First, server B replicated from A by data d, e, and f. After replication B have a, b, c, d, e, and f.

Utilize Multi Master Support In Azure Cosmos DB
 
Second, server C replicated from B by data a, b, c, d, e, and f. After replication data will be a, b, c, d, e, f, g, h, and j.
 
Utilize Multi Master Support In Azure Cosmos DB

Third, server C replicated from A, data are a, b, and c. But these data already available in C server. If replication run, data will be duplicate see the below image.

Utilize Multi Master Support In Azure Cosmos DB

Conflict Scenarios

There are three types of duplication happen while working with multi-master.

  • Insert
    It will occur when we insert two or more documents with the same unique (for example ID) index from two or more regions simultaneously. Documents get removed when we apply conflict resolution only one document with the original ID is committed.

  • Replace
    It will occur when we update a single document simultaneously from two or more regions.

  • Delete
    It will occur when we delete a document from one region and update it from one or more regions.

Cosmos DB offer three different type of conflicts resolutions like Last-Writer-Win (LWW), Custom- user-defined procedure and Custom - Asynchronous

As of now only LWW available for all the model of cosmos DB and it is a default. We can use all the three only in SqlServer.

LWW

It will resolve the conflicts based on the numeric value passed in a property on the document.

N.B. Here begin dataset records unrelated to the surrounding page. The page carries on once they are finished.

/-- Settles O44: every operation does the same beside a change of the parameters that keeps `RELOAD`,
and the choice of the next step reads no parameter. -/
theorem unusedParametersEnterNoRule : Obligations.UnusedParametersEnterNoRule :=
  fun _ _ h => step_setParams h

end Sys2Proof.Safety
end

section
/-! What an operation that runs leaves, with the fields it writes made visible, and what the decoder
answers; every step is one of these. -/

namespace Sys2Proof.Safety

open Sys2Proof.Machine

/-! ## Effects that branch, as updates of the fields they write -/

/-- TCLK writes TCNT and TIM_PEND (R101). -/
theorem timerPulse_eq (s : State) :
    timerPulse s =
      { s with tcnt := (timerPulse s).tcnt, timPend := (timerPulse s).timPend } := by
  unfold timerPulse
  split_ifs <;> rfl

/-- A turn writes what its ADVANCE writes, and DIRECTION (R126, R127). -/
theorem turnTo_eq (d : Direction) (s : State) :
    turnTo d s =
      { s with
        timPend := (turnTo d s).timPend
        position := (turnTo d s).position
        rollover := (turnTo d s).rollover
        direction := (turnTo d s).direction } := by
  unfold turnTo
  split_ifs <;> rfl

theorem advance_keeps_rollover {s : State} (h : s.rollover = true) :
    (advance s).rollover = true := by
  simp [rolloverAfterAdvance, h]

theorem turnTo_keeps_rollover (d : Direction) {s : State} (h : s.rollover = true) :
    (turnTo d s).rollover = true := by
  unfold turnTo
  split_ifs
  · exact h
  · exact advance_keeps_rollover (s := { s with direction := d }) h

theorem clearRollover_keeps_clear (c : Bool) {s : State} (h : s.rollover = false) :
    (clearRollover c s).rollover = false := by
  simp [rolloverAfterClear, h]

/-- The count goes up only below the reload value, so it does not pass it (R36 (d), R101). -/
theorem timerPulse_tcnt_le {s : State} (h : s.tcnt.toNat ≤ s.treload.toNat) :
    (timerPulse s).tcnt.toNat ≤ s.treload.toNat := by
  unfold timerPulse
  split_ifs with _ hr
  · exact Nat.zero_le _
  · have hne : s.tcnt ≠ s.treload := by simpa [atReload] using hr
    show (s.tcnt + 1).toNat ≤ s.treload.toNat
    bv_omega
  · exact h

/-! ## What an operation that runs leaves -/

/-- The state an operation leaves when it runs and its data byte breaks no constraint: `exec_next`. A
field that an arm does not name is, by definition, the one before. -/
def completed : Instr → State → State
  | .mstick, s => consume (msTick s)
  | .tclk, s =>
    consume { s with tcnt := (timerPulse s).tcnt, timPend := (timerPulse s).timPend }
  | .pinl d, s => consume (sampleLeft (levelOperand d) s)
  | .pinr d, s => consume (sampleRight (levelOperand d) s)
  | .rdPos, s => consume (hostReturn HostReg.pos.addr (posValue s) s)
  | .rdDir, s => consume (hostReturn HostReg.dir.addr (dirValue s) s)
  | .rdStatus, s => consume (hostReturn HostReg.status.addr (statusValue s) s)
  | .rdSpeed, s => consume (hostReturn HostReg.speed.addr (speedValue s) s)
  | .rdCtrl, s => consume (hostReturn HostReg.ctrl.addr (ctrlValue s) s)
  | .rdMscnt, s => consume (hostReturn HostReg.mscnt.addr (mscntValue s) s)
  | .rdTcnt, s => consume (hostReturn HostReg.tcnt.addr (tcntValue s) s)
  | .rdTreload, s => consume (hostReturn HostReg.treload.addr (treloadValue s) s)
  | .rdLed, s => consume (hostReturn HostReg.led.addr (ledValue s) s)
  | .rdSnap, s => consume (hostReturn HostReg.snap.addr (snapValue s) s)
  | .rdPins, s => consume (hostReturn HostReg.pins.addr (pinsValue s) s)
  | .wrStatus d, s => consume (clearRollover (clearOperand d) s)
  | .wrSpeed d, s => consume (setSpeed (speedOperand d) s)
  | .wrCtrl d, s => consume (setEnables d s)
  | .wrLedset d, s => consume (setLed (positionOperand d) s)
  | .wrLedclr d, s => consume (clearLed (positionOperand d) s)
  | .reset, s => consume (resetFields s)
  | .svcMs, s => msHandler s
  | .svcTim, s => advance s
  | .svcBtnl, s =>
    { s with
      btnlPend := false
      timPend := (btnlHandler s).timPend
      position := (btnlHandler s).position
      rollover := (btnlHandler s).rollover
      direction := (btnlHandler s).direction }
  | .svcBtnr, s =>
    { s with
      btnrPend := false
      timPend := (btnrHandler s).timPend
      position := (btnrHandler s).position
      rollover := (btnrHandler s).rollover
      direction := (btnrHandler s).direction }

/-! R72's masks of the unused bits are the bounds of `WellFormed`. -/

theorem pinDataOk_pinl : ∀ d : Byte, pinDataOk d = WellFormed (.pinl d) := by decide
theorem pinDataOk_pinr : ∀ d : Byte, pinDataOk d = WellFormed (.pinr d) := by decide
theorem writeDataOk_status : ∀ d : Byte, writeDataOk .status d = WellFormed (.wrStatus d) := by decide
theorem writeDataOk_speed : ∀ d : Byte, writeDataOk .speed d = WellFormed (.wrSpeed d) := by decide
theorem writeDataOk_ctrl : ∀ d : Byte, writeDataOk .ctrl d = WellFormed (.wrCtrl d) := by decide
theorem writeDataOk_ledset : ∀ d : Byte, writeDataOk .ledset d = WellFormed (.wrLedset d) := by decide
theorem writeDataOk_ledclr : ∀ d : Byte, writeDataOk .ledclr d = WellFormed (.wrLedclr d) := by decide

variable {i : Instr} {s t : State} {w : Word}

/-- How an operation that answers a next state ends: its own effect, or R72's fault where its data byte
breaks R72. -/
def Ends (i : Instr) (s t : State) : Prop :=
  t = completed i s ∨ (WellFormed i = false ∧ ∃ w, t = raiseFault .reservedField w s)

theorem ends_of_pinStep {d : Byte} {f : State → State} (hok : pinDataOk d = WellFormed i)
    (hc : consume (f s) = completed i s) (h : pinStep w d f s = .next t) :
    s.fault = none ∧ Ends i s t := by
  obtain ⟨hf, ⟨-, ht⟩ | ⟨hd, ht⟩⟩ := pinStep_next h
  · exact ⟨hf, .inl (ht.trans hc)⟩
  · exact ⟨hf, .inr ⟨hok.symm.trans hd, w, ht⟩⟩

theorem ends_of_writeStep {r : HostReg} {d : Byte} {f : State → State}
    (hok : writeDataOk r d = WellFormed i) (hc : consume (f s) = completed i s)
    (h : writeStep r d f s = .next t) : s.fault = none ∧ Ends i s t := by
  obtain ⟨hf, -, ⟨-, ht⟩ | ⟨hd, ht⟩⟩ := writeStep_next h
  · exact ⟨hf, .inl (ht.trans hc)⟩
  · exact ⟨hf, .inr ⟨hok.symm.trans hd, _, ht⟩⟩

/-- Everything an operation that answers a next state can do. -/
theorem exec_next (h : exec i s = .next t) : s.fault = none ∧ Ends i s t := by
  cases i with
  | mstick | reset =>
    obtain ⟨hf, ht⟩ := eventStep_next h
    exact ⟨hf, .inl ht⟩
  | tclk =>
    obtain ⟨hf, ht⟩ := eventStep_next h
    exact ⟨hf, .inl (ht.trans (congrArg consume (timerPulse_eq s)))⟩
  | pinl d => exact ends_of_pinStep (pinDataOk_pinl d) rfl h
  | pinr d => exact ends_of_pinStep (pinDataOk_pinr d) rfl h
  | rdPos | rdDir | rdStatus | rdSpeed | rdCtrl | rdMscnt | rdTcnt | rdTreload | rdLed | rdSnap
  | rdPins =>
    obtain ⟨hf, -, ht⟩ := readStep_next h
    exact ⟨hf, .inl ht⟩
  | wrStatus d => exact ends_of_writeStep (writeDataOk_status d) rfl h
  | wrSpeed d => exact ends_of_writeStep (writeDataOk_speed d) rfl h
  | wrCtrl d => exact ends_of_writeStep (writeDataOk_ctrl d) rfl h
  | wrLedset d => exact ends_of_writeStep (writeDataOk_ledset d) rfl h
  | wrLedclr d => exact ends_of_writeStep (writeDataOk_ledclr d) rfl h
  | svcMs | svcTim =>
    obtain ⟨hf, -, ht⟩ := serviceStep_next h
    exact ⟨hf, .inl ht⟩
  | svcBtnl =>
    obtain ⟨hf, -, ht⟩ := serviceStep_next h
    exact ⟨hf, .inl (ht.trans (turnTo_eq .left { s with btnlPend := false }))⟩
  | svcBtnr =>
    obtain ⟨hf, -, ht⟩ := serviceStep_next h
    exact ⟨hf, .inl (ht.trans (turnTo_eq .right { s with btnrPend := false }))⟩

theorem exec_next_of_wellFormed (hw : WellFormed i = true) (h : exec i s = .next t) :
    t = completed i s := by
  obtain ⟨-, ht | ⟨hbad, -⟩⟩ := exec_next h
  · exact ht
  · simp [hw] at hbad

/-! ## Fields no operation writes, IP and HLOG -/

@[simp] theorem completed_fault : (completed i s).fault = s.fault := by cases i <;> rfl

@[simp] theorem completed_trace : (completed i s).trace = s.trace := by cases i <;> rfl

@[simp] theorem completed_params : (completed i s).params = s.params := by cases i <;> rfl

theorem completed_ip_of_service (h : isService i = true) : (completed i s).ip = s.ip := by
  cases i with
  | svcMs | svcTim | svcBtnl | svcBtnr => rfl
  | _ => cases h

theorem completed_ip_of_word (h : isService i = false) : (completed i s).ip = s.ip + 1 := by
  cases i with
  | svcMs | svcTim | svcBtnl | svcBtnr => cases h
  | _ => rfl

theorem completed_hlog_of_not_read (h : isRead i = false) : (completed i s).hlog = s.hlog := by
  cases i with
  | rdPos | rdDir | rdStatus | rdSpeed | rdCtrl | rdMscnt | rdTcnt | rdTreload | rdLed | rdSnap
  | rdPins => cases h
  | _ => rfl

theorem completed_hlog_of_read (h : isRead i = true) :
    ∃ p, (completed i s).hlog = s.hlog ++ [p] := by
  cases i with
  | rdPos | rdDir | rdStatus | rdSpeed | rdCtrl | rdMscnt | rdTcnt | rdTreload | rdLed | rdSnap
  | rdPins => exact ⟨_, rfl⟩
  | _ => cases h

theorem not_read_of_service (h : isService i = true) : isRead i = false := by
  cases i with
  | svcMs | svcTim | svcBtnl | svcBtnr => rfl
  | _ => cases h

Insert and Update conflicts

If one or more document duplicates in the insert and replaces operations, the document that contains the largest values for the conflict resolution path becomes the winner. If multiple documents has the same numeric value for the resolution path, the selected winner is non-deterministic. All region replicated by winner region document.

Delete conflict

If there are delete conflicts involved, the deleted always win over other replace conflicts.

 Use cases

  1. Social media
    Social media applications need low latency on both read and write to improve user’s engagement. If someone writes the status on his account should be written on his region to improve write latency. That should be shared with his friends speared globally.

  2. E-Commerce
    To increase the responsiveness of applications. Availability for both reads and writes in multiple regions provides greater availability with very low latency.

  3. IoT
    For example, the application needs to track the flight data, which is departs from Singapore and arrives at the USA. When flight takes off that home region will be Singapore, in landing time home region reallocated to the USA which is closed. The data write operation will be very fast because data write onthe nearest region.

Conclusion

In this article, we have seen the newly released multi-master feature of Cosmos DB and how it works to resolve the conflicts with case study.